* **STORED DATA**:
=====
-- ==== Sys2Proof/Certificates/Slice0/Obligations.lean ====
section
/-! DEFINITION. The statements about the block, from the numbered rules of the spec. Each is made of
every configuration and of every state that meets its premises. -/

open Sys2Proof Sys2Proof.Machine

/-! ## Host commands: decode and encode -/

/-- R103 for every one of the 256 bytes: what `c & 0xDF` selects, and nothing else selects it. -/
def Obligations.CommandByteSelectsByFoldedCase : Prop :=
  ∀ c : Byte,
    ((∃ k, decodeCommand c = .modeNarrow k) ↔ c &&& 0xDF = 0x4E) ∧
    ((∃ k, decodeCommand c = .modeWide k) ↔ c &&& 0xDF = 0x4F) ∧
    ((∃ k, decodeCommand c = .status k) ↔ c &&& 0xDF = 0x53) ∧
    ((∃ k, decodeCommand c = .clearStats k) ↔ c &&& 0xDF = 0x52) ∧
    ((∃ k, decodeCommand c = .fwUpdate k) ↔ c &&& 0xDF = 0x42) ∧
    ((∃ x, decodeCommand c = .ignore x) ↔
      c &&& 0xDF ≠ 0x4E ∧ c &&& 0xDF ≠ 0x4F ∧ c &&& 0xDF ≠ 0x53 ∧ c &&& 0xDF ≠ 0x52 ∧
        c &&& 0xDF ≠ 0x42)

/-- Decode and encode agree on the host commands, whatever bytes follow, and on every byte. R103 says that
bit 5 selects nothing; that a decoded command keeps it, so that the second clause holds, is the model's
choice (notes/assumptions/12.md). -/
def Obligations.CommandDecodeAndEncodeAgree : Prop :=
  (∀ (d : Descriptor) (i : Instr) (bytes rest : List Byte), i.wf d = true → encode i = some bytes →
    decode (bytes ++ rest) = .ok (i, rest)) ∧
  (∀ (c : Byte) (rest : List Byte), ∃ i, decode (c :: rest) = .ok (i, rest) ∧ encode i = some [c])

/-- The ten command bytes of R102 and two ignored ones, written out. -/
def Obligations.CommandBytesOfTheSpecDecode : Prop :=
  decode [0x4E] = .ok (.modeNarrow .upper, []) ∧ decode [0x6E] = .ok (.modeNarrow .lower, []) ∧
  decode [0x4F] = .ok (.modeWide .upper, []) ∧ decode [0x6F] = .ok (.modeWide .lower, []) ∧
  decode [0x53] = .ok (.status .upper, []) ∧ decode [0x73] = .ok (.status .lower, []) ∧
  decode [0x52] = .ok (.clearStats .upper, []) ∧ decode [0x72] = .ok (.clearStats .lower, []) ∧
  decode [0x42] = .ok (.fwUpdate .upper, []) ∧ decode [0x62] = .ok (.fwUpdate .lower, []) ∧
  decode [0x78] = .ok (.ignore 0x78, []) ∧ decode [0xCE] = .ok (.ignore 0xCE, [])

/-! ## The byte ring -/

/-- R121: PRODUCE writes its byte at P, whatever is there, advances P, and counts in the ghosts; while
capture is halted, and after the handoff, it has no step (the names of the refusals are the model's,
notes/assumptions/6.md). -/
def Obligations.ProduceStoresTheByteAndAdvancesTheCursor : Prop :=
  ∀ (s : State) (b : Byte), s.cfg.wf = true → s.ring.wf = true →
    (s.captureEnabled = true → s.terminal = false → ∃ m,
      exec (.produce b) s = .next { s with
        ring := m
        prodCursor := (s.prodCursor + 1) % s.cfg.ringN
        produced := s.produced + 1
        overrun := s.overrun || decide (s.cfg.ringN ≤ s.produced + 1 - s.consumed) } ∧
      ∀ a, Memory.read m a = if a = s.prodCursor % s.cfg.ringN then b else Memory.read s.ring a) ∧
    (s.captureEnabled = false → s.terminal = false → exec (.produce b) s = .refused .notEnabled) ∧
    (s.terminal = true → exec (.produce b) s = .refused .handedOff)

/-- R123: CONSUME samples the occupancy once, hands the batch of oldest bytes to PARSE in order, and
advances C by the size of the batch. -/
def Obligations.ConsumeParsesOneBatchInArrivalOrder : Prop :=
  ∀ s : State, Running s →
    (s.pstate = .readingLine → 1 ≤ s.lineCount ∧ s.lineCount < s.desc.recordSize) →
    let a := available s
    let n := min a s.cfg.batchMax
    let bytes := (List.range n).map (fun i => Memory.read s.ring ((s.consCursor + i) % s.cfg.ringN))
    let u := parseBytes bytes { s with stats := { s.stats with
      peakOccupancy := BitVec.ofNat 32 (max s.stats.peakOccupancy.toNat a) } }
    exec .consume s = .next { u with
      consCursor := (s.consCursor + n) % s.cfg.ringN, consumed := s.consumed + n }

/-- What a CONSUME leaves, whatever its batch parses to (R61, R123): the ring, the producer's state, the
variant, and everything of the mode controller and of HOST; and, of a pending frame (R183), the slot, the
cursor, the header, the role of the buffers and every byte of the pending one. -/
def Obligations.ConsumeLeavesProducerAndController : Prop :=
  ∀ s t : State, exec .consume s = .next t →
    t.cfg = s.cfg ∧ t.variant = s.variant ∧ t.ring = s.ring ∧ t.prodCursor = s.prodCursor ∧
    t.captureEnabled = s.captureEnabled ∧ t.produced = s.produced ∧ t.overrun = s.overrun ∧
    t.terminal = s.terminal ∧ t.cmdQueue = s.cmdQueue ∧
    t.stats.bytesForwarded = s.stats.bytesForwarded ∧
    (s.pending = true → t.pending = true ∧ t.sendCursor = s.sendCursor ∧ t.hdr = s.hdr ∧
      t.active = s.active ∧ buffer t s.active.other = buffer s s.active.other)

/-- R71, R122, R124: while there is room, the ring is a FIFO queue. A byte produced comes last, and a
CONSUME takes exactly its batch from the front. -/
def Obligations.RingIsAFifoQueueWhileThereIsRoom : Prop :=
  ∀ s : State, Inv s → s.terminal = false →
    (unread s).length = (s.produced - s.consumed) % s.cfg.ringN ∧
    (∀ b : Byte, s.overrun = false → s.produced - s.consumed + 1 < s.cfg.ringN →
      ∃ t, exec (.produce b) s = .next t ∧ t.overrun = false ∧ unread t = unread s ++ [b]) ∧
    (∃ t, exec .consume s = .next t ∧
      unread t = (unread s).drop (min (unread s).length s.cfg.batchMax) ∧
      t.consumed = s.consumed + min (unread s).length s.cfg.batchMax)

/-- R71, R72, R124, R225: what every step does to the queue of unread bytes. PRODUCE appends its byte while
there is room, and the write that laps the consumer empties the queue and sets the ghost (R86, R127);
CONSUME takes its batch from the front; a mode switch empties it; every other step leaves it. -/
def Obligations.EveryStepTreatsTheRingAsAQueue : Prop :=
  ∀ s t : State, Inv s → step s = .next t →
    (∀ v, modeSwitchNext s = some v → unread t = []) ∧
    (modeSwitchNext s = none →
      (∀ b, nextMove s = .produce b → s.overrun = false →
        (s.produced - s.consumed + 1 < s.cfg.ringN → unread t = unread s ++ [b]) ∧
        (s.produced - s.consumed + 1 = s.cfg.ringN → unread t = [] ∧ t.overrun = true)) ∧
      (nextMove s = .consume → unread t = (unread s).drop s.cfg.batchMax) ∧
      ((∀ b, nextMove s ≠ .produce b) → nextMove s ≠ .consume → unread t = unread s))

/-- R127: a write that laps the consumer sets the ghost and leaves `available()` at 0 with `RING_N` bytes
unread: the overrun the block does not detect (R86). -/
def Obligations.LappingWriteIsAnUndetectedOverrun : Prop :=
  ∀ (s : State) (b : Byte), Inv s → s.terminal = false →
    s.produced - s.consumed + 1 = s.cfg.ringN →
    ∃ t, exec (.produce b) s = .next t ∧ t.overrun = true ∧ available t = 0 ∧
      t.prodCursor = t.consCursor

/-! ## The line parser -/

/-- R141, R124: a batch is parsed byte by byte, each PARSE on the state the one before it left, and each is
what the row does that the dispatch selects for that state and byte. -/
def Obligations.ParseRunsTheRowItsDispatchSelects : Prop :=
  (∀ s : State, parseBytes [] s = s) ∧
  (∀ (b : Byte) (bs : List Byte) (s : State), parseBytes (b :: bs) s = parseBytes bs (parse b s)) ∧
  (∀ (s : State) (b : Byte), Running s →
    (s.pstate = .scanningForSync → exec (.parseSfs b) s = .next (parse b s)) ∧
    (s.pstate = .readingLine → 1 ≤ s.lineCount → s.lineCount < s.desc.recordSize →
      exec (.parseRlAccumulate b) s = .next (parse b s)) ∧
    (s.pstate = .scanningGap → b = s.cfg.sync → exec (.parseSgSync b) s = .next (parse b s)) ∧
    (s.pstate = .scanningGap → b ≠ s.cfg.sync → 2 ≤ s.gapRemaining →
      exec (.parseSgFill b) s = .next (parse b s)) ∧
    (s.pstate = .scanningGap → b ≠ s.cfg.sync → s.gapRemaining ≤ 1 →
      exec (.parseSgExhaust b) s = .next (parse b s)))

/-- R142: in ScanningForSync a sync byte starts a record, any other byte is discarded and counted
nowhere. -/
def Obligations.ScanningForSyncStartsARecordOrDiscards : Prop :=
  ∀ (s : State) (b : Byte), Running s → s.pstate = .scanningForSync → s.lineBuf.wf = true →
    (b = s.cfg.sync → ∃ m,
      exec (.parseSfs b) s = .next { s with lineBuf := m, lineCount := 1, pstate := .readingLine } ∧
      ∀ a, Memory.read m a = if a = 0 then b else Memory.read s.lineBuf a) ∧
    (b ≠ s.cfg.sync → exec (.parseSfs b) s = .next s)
=====
* **ASSIGNED TASK**: Above are the entries; copy out every line among them that contains the word "other".

* **EXERCISE ANSWER**:
      t.active = s.active ∧ buffer t s.active.other = buffer s s.active.other)
CONSUME takes its batch from the front; a mode switch empties it; every other step leaves it. -/
/-- R142: in ScanningForSync a sync byte starts a record, any other byte is discarded and counted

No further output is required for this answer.